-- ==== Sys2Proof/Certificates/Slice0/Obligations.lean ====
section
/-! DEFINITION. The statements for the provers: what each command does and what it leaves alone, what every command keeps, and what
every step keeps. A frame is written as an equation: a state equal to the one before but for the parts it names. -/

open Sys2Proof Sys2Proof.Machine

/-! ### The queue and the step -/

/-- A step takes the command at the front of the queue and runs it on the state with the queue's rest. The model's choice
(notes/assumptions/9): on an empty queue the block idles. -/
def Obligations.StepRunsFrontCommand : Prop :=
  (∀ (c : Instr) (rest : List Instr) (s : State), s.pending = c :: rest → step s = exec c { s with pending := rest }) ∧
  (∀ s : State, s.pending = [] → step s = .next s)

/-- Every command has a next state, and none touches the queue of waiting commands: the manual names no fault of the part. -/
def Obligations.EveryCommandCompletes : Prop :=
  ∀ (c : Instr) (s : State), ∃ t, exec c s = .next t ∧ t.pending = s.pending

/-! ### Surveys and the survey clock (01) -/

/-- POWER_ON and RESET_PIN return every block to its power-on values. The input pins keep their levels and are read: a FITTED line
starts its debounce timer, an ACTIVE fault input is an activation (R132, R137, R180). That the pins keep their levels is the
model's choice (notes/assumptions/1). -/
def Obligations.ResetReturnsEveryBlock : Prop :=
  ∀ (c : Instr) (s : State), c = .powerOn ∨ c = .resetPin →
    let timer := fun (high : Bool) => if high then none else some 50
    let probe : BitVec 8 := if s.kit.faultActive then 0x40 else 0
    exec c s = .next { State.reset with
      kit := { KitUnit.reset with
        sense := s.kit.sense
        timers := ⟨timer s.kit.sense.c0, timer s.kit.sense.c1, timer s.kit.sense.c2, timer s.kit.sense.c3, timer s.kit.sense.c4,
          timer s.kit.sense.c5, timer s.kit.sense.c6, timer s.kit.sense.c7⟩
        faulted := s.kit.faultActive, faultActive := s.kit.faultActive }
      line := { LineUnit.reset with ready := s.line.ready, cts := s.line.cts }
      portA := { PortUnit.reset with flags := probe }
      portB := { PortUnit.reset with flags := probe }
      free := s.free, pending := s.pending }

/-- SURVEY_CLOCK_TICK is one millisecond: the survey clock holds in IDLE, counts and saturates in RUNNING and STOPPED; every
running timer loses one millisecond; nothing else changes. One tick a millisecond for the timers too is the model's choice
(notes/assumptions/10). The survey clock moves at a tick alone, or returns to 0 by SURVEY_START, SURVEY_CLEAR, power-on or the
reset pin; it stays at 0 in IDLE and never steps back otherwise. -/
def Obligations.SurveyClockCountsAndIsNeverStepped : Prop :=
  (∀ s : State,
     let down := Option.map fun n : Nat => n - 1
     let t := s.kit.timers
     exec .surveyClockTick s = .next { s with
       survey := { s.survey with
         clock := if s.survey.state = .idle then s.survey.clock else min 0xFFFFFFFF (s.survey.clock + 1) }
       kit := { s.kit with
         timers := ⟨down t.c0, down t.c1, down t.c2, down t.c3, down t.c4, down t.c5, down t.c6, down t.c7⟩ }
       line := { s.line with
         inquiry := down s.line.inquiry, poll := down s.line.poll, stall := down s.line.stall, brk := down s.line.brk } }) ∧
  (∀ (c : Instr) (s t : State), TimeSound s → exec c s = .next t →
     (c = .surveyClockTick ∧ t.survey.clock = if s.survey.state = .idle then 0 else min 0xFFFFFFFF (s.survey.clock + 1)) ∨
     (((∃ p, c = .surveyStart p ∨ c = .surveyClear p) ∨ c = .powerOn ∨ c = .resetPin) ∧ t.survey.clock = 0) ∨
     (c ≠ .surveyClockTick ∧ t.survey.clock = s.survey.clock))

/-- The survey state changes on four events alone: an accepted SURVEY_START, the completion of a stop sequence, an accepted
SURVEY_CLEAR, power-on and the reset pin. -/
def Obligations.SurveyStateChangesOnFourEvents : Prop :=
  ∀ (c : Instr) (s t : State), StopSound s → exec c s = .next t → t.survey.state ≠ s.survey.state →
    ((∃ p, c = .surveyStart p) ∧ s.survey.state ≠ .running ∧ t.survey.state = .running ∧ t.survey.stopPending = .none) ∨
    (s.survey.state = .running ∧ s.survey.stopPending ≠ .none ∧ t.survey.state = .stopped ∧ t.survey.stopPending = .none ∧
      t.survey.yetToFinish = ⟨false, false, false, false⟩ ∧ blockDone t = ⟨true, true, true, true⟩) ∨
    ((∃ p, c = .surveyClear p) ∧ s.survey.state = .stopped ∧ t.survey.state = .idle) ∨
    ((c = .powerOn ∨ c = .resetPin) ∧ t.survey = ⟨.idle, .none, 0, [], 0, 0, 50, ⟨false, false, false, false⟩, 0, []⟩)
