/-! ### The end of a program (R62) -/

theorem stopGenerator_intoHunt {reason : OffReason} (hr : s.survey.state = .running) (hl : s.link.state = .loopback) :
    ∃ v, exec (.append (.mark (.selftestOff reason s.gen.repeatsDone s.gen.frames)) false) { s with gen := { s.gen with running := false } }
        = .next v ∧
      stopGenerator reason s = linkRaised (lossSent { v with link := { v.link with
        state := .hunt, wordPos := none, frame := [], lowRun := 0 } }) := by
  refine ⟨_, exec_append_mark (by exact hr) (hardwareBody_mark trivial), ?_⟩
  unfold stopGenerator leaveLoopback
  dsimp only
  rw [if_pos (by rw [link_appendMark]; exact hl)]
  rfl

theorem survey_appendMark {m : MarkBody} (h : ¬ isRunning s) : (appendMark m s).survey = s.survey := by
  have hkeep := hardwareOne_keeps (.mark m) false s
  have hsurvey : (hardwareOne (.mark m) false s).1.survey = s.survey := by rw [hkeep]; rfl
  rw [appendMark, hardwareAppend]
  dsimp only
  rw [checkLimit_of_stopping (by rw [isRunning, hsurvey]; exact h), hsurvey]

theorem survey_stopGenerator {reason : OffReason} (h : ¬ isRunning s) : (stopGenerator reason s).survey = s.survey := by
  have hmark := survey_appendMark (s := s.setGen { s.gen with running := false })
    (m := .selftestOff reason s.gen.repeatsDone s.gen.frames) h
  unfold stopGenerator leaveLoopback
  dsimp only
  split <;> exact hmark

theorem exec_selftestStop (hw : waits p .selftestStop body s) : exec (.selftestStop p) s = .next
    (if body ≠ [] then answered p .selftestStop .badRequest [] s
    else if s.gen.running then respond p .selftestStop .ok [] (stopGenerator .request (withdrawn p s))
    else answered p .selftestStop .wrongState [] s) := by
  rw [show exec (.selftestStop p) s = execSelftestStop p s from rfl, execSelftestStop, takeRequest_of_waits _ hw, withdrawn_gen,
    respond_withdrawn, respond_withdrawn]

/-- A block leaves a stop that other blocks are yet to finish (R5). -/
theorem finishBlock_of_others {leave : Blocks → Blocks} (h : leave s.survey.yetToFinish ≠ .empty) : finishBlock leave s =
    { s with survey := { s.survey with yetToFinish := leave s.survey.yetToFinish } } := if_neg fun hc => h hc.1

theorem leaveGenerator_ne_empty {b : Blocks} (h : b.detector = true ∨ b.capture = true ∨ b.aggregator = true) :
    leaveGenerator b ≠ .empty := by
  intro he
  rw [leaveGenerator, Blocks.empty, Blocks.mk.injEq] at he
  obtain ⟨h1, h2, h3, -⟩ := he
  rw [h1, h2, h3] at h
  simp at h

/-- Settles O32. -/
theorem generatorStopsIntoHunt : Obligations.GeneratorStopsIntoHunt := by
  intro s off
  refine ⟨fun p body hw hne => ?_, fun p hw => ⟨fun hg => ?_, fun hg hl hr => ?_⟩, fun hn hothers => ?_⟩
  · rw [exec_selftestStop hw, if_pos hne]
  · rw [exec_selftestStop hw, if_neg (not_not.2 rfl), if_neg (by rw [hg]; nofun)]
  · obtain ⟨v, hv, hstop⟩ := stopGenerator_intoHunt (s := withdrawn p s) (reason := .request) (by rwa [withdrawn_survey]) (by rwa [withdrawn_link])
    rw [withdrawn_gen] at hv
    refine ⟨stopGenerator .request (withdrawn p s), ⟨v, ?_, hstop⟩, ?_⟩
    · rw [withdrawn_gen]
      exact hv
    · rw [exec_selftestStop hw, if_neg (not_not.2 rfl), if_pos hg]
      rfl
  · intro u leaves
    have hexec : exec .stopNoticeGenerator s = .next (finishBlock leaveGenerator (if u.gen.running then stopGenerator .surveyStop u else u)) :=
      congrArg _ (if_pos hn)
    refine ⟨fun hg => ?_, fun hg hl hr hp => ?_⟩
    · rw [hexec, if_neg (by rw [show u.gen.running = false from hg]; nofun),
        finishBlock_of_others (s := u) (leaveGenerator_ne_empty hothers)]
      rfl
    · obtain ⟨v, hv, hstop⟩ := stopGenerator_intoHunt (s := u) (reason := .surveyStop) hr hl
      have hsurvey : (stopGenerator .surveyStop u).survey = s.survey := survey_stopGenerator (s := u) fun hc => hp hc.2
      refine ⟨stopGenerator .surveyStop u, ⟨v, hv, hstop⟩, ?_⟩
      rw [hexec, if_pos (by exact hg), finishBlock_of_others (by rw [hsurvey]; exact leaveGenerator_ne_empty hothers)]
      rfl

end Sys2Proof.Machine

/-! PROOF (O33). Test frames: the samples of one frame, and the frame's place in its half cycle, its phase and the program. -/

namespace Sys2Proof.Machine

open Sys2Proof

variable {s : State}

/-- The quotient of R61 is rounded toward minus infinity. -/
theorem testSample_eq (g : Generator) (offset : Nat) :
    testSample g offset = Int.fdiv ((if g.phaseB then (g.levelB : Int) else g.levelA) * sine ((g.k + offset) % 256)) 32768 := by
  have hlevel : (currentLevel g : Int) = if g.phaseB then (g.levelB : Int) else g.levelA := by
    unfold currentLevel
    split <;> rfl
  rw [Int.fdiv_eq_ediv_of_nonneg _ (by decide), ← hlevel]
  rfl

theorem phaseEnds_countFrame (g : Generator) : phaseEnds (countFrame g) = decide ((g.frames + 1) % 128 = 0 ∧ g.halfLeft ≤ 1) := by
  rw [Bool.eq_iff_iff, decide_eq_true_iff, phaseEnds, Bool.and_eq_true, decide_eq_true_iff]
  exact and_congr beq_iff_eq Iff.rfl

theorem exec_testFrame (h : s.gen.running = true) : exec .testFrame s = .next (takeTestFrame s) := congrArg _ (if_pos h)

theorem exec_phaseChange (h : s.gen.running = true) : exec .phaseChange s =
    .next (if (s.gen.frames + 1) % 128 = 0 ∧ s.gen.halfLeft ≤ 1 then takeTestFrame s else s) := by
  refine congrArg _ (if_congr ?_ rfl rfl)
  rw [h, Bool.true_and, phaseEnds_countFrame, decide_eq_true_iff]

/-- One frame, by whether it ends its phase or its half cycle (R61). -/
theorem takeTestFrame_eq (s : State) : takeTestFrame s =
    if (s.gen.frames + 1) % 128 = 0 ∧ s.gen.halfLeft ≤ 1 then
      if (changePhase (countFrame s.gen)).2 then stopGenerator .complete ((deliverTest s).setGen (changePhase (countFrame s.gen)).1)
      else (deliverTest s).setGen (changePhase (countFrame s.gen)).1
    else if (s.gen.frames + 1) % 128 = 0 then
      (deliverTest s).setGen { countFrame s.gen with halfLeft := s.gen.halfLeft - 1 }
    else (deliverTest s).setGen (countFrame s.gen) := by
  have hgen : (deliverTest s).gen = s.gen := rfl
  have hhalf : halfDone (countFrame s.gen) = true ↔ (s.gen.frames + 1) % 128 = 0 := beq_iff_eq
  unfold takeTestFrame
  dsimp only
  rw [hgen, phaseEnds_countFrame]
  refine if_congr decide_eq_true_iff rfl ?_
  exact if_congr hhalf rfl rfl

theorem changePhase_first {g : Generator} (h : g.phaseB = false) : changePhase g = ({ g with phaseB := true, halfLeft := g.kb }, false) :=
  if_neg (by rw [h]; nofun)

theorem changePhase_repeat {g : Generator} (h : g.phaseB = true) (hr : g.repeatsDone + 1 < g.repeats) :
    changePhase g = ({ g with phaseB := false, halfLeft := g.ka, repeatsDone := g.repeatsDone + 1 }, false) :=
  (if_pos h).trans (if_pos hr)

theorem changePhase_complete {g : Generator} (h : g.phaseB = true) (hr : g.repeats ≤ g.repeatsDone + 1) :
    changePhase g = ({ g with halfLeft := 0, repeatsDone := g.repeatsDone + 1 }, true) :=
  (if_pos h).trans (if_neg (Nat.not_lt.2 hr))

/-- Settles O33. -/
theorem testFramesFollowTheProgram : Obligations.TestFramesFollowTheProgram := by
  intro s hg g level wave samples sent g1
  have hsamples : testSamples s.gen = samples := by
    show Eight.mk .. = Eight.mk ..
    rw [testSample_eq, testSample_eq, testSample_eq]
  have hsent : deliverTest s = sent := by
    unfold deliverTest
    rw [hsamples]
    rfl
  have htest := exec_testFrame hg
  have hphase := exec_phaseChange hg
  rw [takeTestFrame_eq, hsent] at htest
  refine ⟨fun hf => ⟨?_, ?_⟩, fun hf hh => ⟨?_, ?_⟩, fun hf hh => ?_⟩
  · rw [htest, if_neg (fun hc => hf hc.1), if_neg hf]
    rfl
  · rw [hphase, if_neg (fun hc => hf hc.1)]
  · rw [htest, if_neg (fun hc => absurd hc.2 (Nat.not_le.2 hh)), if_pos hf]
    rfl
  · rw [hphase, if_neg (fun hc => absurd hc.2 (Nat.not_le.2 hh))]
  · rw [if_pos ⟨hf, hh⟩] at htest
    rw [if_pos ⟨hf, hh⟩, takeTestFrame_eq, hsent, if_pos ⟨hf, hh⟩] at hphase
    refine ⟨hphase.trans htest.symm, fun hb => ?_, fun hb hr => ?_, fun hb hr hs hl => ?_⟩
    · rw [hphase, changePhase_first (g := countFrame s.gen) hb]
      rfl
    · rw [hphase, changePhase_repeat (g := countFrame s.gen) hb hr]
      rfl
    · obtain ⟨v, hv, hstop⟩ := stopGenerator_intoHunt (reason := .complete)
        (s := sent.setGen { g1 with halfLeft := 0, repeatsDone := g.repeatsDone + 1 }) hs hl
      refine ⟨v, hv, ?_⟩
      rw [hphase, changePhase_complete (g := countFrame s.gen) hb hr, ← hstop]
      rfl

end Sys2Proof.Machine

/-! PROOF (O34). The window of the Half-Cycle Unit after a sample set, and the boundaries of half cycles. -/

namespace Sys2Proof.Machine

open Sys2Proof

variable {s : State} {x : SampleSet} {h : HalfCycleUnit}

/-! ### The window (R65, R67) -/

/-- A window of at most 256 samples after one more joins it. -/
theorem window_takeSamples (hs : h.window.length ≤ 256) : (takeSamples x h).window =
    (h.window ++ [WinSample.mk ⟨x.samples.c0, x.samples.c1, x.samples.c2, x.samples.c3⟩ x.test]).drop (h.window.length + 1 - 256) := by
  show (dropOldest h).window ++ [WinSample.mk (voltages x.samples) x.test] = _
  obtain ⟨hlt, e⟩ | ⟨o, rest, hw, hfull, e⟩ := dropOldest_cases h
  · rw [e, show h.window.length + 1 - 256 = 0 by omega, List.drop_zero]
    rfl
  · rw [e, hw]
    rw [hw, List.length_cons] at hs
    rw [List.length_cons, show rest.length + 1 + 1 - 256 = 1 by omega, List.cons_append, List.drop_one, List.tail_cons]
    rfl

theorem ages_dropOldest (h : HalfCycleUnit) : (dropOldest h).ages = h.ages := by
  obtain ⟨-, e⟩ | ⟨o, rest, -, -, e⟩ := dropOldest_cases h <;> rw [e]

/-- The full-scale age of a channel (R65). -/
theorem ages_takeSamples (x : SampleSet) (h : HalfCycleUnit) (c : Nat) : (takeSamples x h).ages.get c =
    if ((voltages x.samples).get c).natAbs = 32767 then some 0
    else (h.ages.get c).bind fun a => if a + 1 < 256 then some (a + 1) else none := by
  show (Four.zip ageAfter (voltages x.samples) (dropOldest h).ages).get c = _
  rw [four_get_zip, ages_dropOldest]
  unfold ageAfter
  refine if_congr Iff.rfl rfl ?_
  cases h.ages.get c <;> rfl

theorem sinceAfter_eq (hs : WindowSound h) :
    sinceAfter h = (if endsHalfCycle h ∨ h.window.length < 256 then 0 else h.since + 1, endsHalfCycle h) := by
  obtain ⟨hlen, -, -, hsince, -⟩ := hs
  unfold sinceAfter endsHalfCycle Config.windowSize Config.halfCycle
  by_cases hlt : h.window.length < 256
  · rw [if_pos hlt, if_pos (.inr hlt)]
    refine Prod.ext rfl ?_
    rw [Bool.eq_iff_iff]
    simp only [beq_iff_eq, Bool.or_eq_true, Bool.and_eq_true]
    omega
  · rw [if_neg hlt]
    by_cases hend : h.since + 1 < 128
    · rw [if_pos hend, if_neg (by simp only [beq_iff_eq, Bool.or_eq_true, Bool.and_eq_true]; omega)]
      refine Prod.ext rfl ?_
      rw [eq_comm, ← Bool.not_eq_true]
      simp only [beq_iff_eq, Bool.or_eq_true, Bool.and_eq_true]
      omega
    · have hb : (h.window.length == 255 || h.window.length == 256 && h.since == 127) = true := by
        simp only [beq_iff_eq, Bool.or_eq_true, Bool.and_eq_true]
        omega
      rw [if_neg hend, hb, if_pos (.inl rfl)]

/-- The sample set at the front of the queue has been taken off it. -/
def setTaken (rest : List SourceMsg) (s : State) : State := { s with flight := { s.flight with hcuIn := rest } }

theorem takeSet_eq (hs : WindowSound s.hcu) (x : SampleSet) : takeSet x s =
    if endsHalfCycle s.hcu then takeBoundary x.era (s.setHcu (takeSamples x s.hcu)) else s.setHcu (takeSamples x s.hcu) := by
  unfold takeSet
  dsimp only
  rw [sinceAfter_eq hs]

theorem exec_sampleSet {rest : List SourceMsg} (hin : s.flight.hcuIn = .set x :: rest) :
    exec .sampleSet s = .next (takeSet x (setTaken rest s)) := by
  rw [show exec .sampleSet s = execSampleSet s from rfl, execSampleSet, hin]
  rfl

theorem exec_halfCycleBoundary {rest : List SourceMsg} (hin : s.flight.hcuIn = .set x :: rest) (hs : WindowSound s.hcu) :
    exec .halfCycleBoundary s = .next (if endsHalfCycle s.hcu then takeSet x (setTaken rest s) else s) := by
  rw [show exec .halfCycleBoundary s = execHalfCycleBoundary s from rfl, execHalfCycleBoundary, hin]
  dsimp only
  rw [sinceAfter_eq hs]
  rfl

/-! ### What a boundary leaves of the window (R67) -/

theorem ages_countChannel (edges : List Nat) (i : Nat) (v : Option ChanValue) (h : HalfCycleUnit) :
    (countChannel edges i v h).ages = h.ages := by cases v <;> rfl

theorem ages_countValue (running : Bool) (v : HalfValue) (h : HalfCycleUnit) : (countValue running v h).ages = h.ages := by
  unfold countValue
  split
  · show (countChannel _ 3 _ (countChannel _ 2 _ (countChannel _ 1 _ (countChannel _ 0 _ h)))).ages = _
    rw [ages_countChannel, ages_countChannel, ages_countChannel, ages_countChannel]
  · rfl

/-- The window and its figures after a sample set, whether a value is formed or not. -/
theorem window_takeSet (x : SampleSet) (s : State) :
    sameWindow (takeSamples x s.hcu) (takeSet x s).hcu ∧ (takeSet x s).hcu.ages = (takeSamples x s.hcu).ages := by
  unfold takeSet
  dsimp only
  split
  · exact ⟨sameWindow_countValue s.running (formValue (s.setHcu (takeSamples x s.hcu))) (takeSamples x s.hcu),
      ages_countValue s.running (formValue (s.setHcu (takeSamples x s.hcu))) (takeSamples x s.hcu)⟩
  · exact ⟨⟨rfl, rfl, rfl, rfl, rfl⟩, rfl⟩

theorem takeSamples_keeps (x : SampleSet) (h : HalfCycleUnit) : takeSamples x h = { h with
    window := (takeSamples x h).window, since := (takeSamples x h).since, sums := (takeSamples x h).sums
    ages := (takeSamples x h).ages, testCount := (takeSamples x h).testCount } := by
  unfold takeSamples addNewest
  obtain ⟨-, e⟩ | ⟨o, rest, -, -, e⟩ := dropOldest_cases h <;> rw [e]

## TASK ITEM
The lines to extract from the data above begin with the line containing "rw [if_neg hlt]" and end with the line containing "rw [eq_comm, ← Bool.not_eq_true]". Extract them exactly, including both.

## TASK SOLUTION
  · rw [if_neg hlt]
    by_cases hend : h.since + 1 < 128
    · rw [if_pos hend, if_neg (by simp only [beq_iff_eq, Bool.or_eq_true, Bool.and_eq_true]; omega)]
      refine Prod.ext rfl ?_
      rw [eq_comm, ← Bool.not_eq_true]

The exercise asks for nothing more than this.